- [Try it]:
Set down a word-for-word copy of the data below, limited to the lines from the first through the line with "routeCount := leNat".

### Records for the task ###

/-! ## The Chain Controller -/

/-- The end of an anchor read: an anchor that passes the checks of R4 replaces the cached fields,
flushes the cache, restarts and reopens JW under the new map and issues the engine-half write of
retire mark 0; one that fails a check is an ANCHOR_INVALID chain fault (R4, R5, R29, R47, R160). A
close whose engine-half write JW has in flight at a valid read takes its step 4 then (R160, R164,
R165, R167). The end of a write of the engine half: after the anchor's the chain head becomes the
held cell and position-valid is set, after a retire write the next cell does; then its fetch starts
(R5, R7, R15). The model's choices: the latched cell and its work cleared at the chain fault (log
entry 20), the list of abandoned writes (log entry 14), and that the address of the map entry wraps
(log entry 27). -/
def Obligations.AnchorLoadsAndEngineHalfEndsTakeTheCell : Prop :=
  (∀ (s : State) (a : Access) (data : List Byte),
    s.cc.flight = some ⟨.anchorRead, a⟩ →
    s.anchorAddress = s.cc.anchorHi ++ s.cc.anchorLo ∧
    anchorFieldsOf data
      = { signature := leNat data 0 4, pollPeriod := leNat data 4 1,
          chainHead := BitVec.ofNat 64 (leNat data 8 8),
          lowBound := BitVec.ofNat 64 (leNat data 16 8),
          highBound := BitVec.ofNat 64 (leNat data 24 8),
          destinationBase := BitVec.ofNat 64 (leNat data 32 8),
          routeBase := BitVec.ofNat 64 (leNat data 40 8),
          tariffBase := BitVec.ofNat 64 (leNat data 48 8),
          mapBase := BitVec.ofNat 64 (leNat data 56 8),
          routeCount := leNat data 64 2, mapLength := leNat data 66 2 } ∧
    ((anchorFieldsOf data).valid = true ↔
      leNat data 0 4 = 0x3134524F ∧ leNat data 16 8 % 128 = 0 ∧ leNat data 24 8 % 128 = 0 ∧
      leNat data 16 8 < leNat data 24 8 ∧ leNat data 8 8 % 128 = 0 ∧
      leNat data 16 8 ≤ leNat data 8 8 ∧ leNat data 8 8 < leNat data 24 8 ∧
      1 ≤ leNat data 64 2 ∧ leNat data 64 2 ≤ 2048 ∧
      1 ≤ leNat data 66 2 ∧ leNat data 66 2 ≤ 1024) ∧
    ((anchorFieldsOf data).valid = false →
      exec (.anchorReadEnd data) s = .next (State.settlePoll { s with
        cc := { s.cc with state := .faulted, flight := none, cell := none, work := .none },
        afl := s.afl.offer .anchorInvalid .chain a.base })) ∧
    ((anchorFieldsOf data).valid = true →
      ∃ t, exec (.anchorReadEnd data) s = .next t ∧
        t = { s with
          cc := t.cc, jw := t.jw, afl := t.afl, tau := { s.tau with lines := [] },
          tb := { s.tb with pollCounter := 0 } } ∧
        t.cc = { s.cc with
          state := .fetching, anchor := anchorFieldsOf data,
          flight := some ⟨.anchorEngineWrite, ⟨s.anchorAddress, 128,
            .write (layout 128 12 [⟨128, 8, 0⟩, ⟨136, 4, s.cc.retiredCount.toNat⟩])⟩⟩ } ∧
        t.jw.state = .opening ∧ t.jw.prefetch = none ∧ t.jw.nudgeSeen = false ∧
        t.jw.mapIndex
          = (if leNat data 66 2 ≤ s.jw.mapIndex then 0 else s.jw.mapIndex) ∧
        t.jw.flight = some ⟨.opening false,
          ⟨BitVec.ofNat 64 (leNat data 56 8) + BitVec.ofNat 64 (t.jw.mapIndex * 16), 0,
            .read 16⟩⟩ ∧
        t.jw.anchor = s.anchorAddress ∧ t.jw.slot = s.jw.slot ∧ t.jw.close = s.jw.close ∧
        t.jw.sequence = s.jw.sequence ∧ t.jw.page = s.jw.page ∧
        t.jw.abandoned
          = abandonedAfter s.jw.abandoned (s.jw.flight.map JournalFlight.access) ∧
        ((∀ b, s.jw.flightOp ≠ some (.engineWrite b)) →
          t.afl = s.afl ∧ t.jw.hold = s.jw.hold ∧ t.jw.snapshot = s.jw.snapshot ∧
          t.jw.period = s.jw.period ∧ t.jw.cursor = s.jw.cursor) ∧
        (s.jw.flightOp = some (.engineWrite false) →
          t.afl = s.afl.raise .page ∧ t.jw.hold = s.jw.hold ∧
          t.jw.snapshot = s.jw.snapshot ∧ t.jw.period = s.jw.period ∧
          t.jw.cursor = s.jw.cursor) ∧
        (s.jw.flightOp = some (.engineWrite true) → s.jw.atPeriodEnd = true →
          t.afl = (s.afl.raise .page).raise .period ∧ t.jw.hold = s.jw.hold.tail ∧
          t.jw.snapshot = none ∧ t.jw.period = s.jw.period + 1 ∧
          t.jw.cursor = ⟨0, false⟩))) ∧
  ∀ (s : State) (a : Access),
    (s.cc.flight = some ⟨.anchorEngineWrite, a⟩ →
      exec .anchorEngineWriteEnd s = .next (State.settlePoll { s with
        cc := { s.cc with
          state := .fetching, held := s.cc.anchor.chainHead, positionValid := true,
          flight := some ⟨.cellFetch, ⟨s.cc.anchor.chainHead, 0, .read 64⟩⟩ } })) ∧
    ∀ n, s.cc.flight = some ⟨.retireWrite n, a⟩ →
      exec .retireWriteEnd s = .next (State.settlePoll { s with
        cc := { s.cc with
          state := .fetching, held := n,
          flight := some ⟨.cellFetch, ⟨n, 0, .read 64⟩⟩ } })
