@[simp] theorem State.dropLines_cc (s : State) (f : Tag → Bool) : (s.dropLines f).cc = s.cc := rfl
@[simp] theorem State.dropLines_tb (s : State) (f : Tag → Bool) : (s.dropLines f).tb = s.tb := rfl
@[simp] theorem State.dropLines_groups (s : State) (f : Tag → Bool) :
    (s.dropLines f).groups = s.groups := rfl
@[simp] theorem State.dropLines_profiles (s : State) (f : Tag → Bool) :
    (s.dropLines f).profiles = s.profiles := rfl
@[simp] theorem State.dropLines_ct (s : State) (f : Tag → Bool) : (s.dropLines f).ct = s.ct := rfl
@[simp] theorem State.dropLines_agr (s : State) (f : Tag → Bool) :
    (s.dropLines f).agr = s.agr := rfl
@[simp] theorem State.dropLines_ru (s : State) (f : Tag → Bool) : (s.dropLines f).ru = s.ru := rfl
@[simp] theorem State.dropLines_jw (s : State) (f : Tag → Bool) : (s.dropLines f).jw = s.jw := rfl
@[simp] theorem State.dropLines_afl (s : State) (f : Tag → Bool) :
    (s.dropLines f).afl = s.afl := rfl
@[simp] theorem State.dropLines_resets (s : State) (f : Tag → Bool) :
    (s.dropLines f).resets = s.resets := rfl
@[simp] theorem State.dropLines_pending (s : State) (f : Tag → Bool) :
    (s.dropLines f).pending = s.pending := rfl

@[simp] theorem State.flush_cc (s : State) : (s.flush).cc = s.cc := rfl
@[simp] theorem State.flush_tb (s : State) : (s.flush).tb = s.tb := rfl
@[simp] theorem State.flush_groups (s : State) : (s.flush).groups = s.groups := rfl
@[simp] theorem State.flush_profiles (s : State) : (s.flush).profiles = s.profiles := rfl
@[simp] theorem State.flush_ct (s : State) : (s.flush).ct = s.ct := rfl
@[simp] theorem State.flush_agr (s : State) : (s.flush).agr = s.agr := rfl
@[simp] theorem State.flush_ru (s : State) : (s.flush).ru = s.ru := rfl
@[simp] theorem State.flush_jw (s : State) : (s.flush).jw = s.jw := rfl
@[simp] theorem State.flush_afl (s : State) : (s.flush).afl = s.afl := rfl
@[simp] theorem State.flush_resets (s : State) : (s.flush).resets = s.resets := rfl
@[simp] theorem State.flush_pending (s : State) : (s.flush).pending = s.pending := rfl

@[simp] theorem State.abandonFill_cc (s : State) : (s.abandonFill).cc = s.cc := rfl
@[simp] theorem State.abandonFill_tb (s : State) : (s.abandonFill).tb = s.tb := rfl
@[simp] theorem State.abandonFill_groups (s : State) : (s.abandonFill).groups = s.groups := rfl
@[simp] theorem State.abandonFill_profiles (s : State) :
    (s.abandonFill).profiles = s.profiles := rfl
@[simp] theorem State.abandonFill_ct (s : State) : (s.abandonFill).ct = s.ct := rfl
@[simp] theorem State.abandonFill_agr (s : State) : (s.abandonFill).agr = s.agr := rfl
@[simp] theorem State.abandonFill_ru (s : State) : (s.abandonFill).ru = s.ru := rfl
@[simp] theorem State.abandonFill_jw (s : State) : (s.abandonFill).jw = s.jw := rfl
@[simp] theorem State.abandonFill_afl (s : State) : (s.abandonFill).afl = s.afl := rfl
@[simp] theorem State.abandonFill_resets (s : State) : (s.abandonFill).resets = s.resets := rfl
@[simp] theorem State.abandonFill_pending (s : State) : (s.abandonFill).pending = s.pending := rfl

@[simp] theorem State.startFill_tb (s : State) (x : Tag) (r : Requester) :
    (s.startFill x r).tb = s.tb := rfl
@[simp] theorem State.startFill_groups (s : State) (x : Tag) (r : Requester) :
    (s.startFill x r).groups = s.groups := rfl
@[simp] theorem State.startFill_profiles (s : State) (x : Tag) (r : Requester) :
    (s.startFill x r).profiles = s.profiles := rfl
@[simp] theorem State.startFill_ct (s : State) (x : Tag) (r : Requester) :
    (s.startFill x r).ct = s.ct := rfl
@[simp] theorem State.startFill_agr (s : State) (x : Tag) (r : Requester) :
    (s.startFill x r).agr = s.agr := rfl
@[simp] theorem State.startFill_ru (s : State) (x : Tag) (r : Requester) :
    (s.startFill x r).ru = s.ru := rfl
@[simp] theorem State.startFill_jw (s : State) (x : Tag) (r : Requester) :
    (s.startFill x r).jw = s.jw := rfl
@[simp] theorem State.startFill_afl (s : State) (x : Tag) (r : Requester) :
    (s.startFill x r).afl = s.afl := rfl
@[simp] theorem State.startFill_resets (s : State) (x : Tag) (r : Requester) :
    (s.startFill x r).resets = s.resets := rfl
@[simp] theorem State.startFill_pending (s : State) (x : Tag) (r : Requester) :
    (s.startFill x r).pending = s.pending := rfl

###

- [Answer to this problem]:
/-! ## The Chain Controller -/

/-- The end of an anchor read: an anchor that passes the checks of R4 replaces the cached fields,
flushes the cache, restarts and reopens JW under the new map and issues the engine-half write of
retire mark 0; one that fails a check is an ANCHOR_INVALID chain fault (R4, R5, R29, R47, R160). A
close whose engine-half write JW has in flight at a valid read takes its step 4 then (R160, R164,
R165, R167). The end of a write of the engine half: after the anchor's the chain head becomes the
held cell and position-valid is set, after a retire write the next cell does; then its fetch starts
(R5, R7, R15). The model's choices: the latched cell and its work cleared at the chain fault (log
entry 20), the list of abandoned writes (log entry 14), and that the address of the map entry wraps
(log entry 27). -/
def Obligations.AnchorLoadsAndEngineHalfEndsTakeTheCell : Prop :=
  (∀ (s : State) (a : Access) (data : List Byte),
    s.cc.flight = some ⟨.anchorRead, a⟩ →
    s.anchorAddress = s.cc.anchorHi ++ s.cc.anchorLo ∧
    anchorFieldsOf data
      = { signature := leNat data 0 4, pollPeriod := leNat data 4 1,
          chainHead := BitVec.ofNat 64 (leNat data 8 8),
          lowBound := BitVec.ofNat 64 (leNat data 16 8),
          highBound := BitVec.ofNat 64 (leNat data 24 8),
          destinationBase := BitVec.ofNat 64 (leNat data 32 8),
          routeBase := BitVec.ofNat 64 (leNat data 40 8),
          tariffBase := BitVec.ofNat 64 (leNat data 48 8),
          mapBase := BitVec.ofNat 64 (leNat data 56 8),
          routeCount := leNat data 64 2, mapLength := leNat data 66 2 } ∧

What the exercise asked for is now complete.